• [What is required]: Below are the records. List every line holding the word "keyRb".

◆ ◆ ◆ ◆

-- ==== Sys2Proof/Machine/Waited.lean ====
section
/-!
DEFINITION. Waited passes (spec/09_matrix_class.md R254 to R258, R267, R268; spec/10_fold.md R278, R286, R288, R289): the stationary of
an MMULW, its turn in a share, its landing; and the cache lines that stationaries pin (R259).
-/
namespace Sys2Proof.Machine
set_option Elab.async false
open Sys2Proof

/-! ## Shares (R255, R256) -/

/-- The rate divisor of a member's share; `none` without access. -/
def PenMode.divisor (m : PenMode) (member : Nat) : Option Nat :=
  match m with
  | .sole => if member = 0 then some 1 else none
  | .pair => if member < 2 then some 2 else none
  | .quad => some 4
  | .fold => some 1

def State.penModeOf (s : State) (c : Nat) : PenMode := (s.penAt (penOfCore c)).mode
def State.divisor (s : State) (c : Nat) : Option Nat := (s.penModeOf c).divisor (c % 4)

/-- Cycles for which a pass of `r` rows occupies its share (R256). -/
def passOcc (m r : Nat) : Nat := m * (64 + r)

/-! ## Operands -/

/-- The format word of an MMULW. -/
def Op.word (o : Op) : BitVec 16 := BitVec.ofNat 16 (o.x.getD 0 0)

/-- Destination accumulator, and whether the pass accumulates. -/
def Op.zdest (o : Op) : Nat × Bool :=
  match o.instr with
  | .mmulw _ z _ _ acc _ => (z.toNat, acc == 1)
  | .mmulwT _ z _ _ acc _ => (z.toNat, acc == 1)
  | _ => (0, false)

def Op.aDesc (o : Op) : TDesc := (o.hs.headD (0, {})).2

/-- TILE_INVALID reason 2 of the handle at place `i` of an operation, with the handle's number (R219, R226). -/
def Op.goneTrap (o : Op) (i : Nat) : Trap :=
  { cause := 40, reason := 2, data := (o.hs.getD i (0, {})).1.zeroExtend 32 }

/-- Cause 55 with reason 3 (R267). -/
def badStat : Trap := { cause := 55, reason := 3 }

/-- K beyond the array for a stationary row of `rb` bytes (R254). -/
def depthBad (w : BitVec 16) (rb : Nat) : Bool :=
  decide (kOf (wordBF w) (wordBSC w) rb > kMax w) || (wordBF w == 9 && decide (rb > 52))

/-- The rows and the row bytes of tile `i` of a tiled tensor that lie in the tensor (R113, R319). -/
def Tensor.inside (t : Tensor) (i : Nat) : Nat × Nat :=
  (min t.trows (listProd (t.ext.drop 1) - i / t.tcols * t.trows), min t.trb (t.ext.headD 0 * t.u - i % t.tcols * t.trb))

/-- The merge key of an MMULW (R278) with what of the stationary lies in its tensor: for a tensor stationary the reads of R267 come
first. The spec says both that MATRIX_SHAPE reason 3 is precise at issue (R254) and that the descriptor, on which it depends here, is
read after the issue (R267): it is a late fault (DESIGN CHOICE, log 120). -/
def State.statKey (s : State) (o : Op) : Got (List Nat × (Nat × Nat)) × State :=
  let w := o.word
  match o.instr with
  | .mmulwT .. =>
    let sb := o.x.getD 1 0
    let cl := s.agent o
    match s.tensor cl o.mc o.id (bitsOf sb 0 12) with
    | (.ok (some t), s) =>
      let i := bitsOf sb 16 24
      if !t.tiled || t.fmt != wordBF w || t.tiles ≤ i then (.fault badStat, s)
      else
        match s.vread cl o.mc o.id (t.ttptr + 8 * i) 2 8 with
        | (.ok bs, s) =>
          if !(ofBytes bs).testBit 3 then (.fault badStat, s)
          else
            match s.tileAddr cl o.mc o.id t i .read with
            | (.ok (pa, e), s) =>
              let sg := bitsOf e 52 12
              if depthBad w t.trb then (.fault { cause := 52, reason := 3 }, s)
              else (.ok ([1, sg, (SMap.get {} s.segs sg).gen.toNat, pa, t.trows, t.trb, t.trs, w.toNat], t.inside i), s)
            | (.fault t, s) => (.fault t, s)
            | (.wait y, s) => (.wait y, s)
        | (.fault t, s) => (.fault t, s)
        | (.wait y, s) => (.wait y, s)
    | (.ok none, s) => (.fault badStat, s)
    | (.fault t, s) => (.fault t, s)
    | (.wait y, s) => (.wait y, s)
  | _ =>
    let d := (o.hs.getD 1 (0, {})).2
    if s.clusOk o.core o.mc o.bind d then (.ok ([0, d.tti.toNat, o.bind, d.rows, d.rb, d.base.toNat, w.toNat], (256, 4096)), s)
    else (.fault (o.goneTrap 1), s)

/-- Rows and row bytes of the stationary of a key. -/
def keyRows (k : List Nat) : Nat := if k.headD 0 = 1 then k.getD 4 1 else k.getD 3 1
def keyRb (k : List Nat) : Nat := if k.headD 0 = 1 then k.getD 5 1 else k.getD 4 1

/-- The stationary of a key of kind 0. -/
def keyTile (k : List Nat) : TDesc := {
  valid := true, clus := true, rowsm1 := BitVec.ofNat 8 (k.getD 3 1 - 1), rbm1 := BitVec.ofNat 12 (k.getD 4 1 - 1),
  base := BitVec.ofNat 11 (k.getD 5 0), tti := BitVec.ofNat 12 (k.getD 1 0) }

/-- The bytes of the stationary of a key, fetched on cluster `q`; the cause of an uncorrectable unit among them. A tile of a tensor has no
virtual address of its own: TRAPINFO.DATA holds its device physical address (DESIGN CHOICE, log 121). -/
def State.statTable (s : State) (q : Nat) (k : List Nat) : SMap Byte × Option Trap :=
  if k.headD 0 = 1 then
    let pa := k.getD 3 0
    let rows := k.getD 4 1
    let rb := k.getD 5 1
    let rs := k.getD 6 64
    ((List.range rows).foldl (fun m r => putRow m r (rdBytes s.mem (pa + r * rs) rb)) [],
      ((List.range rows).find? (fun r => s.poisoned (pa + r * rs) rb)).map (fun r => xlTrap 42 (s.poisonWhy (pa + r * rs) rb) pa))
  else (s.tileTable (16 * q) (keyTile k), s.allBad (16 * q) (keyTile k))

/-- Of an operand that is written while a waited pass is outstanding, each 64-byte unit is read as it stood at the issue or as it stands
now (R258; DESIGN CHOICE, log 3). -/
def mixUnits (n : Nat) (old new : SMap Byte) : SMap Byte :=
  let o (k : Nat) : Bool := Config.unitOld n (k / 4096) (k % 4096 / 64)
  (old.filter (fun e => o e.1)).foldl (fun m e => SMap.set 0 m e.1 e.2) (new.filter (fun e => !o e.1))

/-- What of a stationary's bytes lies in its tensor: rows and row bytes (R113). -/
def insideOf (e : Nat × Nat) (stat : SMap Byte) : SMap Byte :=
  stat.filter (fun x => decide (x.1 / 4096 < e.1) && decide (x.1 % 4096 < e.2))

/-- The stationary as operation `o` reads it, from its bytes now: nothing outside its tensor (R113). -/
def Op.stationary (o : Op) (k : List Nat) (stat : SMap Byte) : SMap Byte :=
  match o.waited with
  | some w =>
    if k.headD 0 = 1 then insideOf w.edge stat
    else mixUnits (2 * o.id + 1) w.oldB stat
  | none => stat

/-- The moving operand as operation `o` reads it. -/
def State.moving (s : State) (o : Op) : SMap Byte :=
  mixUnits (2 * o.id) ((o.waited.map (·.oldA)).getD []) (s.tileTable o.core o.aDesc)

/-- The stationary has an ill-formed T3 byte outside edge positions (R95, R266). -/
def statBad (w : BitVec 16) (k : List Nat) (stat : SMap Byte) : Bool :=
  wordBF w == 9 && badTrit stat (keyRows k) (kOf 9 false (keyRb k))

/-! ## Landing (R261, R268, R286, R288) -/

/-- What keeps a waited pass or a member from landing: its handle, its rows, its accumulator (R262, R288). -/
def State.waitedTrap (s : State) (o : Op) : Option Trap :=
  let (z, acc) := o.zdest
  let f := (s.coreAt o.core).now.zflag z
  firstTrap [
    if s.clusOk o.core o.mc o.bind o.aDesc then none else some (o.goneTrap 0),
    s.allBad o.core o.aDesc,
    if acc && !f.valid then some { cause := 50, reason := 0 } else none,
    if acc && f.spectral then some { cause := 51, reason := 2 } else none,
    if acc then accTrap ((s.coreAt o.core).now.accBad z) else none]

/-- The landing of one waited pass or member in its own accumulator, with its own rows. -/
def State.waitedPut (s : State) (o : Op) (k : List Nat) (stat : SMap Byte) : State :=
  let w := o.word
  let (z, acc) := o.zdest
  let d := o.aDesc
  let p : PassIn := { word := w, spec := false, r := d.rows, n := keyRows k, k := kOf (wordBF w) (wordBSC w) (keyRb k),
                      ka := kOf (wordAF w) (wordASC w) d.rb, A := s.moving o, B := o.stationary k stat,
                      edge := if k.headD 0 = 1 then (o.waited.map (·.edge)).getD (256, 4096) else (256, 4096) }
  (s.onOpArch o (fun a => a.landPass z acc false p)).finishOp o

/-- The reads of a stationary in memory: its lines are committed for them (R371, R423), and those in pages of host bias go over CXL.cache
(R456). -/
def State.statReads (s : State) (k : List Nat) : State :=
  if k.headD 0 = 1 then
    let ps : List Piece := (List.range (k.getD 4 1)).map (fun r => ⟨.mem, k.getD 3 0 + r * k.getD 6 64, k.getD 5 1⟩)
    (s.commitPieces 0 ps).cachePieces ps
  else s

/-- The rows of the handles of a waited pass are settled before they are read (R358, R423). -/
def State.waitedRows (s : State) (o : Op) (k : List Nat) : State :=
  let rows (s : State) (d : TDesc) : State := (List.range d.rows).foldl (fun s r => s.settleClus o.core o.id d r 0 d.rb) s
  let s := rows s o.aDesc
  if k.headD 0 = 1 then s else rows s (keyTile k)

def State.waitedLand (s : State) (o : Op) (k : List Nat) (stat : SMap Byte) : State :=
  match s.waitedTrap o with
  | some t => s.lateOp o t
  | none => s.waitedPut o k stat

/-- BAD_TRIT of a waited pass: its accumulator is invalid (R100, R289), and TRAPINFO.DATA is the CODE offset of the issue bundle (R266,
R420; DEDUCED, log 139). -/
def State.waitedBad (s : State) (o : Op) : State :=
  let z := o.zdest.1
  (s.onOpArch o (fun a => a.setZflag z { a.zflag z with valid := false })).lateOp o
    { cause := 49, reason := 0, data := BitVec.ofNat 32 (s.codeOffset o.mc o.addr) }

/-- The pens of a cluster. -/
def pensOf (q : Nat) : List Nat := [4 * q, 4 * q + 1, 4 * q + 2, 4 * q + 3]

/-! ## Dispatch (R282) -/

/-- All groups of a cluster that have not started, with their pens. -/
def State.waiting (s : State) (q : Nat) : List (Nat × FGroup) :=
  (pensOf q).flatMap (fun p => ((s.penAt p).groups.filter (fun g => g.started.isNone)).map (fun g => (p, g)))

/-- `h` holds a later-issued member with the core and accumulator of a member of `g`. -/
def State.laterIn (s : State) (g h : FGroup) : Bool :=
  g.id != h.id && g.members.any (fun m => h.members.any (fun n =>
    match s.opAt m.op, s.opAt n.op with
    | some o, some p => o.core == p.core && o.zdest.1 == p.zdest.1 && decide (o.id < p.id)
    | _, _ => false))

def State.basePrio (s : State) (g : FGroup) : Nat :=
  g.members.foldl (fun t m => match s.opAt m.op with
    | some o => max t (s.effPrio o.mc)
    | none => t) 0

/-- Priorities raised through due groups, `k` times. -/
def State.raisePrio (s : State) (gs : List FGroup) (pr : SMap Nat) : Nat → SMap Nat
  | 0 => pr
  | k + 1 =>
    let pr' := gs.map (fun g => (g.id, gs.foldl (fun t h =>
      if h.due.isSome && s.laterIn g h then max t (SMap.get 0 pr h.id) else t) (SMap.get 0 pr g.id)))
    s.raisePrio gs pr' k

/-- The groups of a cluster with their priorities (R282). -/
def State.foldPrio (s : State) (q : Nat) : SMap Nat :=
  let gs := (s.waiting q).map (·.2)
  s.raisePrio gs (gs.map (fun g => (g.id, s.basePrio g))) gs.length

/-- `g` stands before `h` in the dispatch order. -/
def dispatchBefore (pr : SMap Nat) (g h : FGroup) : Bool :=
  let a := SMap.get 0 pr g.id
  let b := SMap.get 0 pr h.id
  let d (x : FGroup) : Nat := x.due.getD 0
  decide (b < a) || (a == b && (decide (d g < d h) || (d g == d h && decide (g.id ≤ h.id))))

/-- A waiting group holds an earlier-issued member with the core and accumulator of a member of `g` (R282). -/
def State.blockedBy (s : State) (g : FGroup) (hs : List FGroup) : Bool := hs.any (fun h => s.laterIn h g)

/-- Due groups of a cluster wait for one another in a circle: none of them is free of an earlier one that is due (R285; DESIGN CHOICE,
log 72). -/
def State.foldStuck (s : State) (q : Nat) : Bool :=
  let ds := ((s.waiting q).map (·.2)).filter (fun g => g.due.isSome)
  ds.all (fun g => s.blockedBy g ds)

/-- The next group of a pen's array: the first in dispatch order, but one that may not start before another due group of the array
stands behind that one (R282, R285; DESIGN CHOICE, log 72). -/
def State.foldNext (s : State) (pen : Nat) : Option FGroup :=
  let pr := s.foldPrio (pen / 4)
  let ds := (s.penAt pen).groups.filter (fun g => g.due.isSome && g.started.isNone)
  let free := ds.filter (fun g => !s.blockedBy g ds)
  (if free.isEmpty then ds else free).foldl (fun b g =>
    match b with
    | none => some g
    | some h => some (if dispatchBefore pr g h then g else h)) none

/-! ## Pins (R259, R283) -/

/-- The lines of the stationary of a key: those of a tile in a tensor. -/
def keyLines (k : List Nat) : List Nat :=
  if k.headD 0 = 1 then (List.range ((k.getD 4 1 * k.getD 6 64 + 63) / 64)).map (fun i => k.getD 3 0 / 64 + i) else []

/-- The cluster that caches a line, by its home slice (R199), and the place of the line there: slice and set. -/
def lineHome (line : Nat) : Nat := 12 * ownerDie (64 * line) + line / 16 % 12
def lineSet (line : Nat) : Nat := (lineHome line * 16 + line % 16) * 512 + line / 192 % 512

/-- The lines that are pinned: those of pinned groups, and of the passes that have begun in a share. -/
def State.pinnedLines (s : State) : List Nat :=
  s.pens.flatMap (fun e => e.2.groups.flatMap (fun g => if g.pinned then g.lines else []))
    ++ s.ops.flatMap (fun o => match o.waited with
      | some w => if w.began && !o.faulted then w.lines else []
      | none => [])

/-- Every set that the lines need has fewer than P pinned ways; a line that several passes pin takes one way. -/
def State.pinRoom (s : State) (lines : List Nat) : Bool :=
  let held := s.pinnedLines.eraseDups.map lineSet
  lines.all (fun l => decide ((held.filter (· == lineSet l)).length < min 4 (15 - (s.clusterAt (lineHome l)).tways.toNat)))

◆ ◆ ◆ ◆

• [The answer]:
def keyRb (k : List Nat) : Nat := if k.headD 0 = 1 then k.getD 5 1 else k.getD 4 1
  wordBF w == 9 && badTrit stat (keyRows k) (kOf 9 false (keyRb k))
  let p : PassIn := { word := w, spec := false, r := d.rows, n := keyRows k, k := kOf (wordBF w) (wordBSC w) (keyRb k),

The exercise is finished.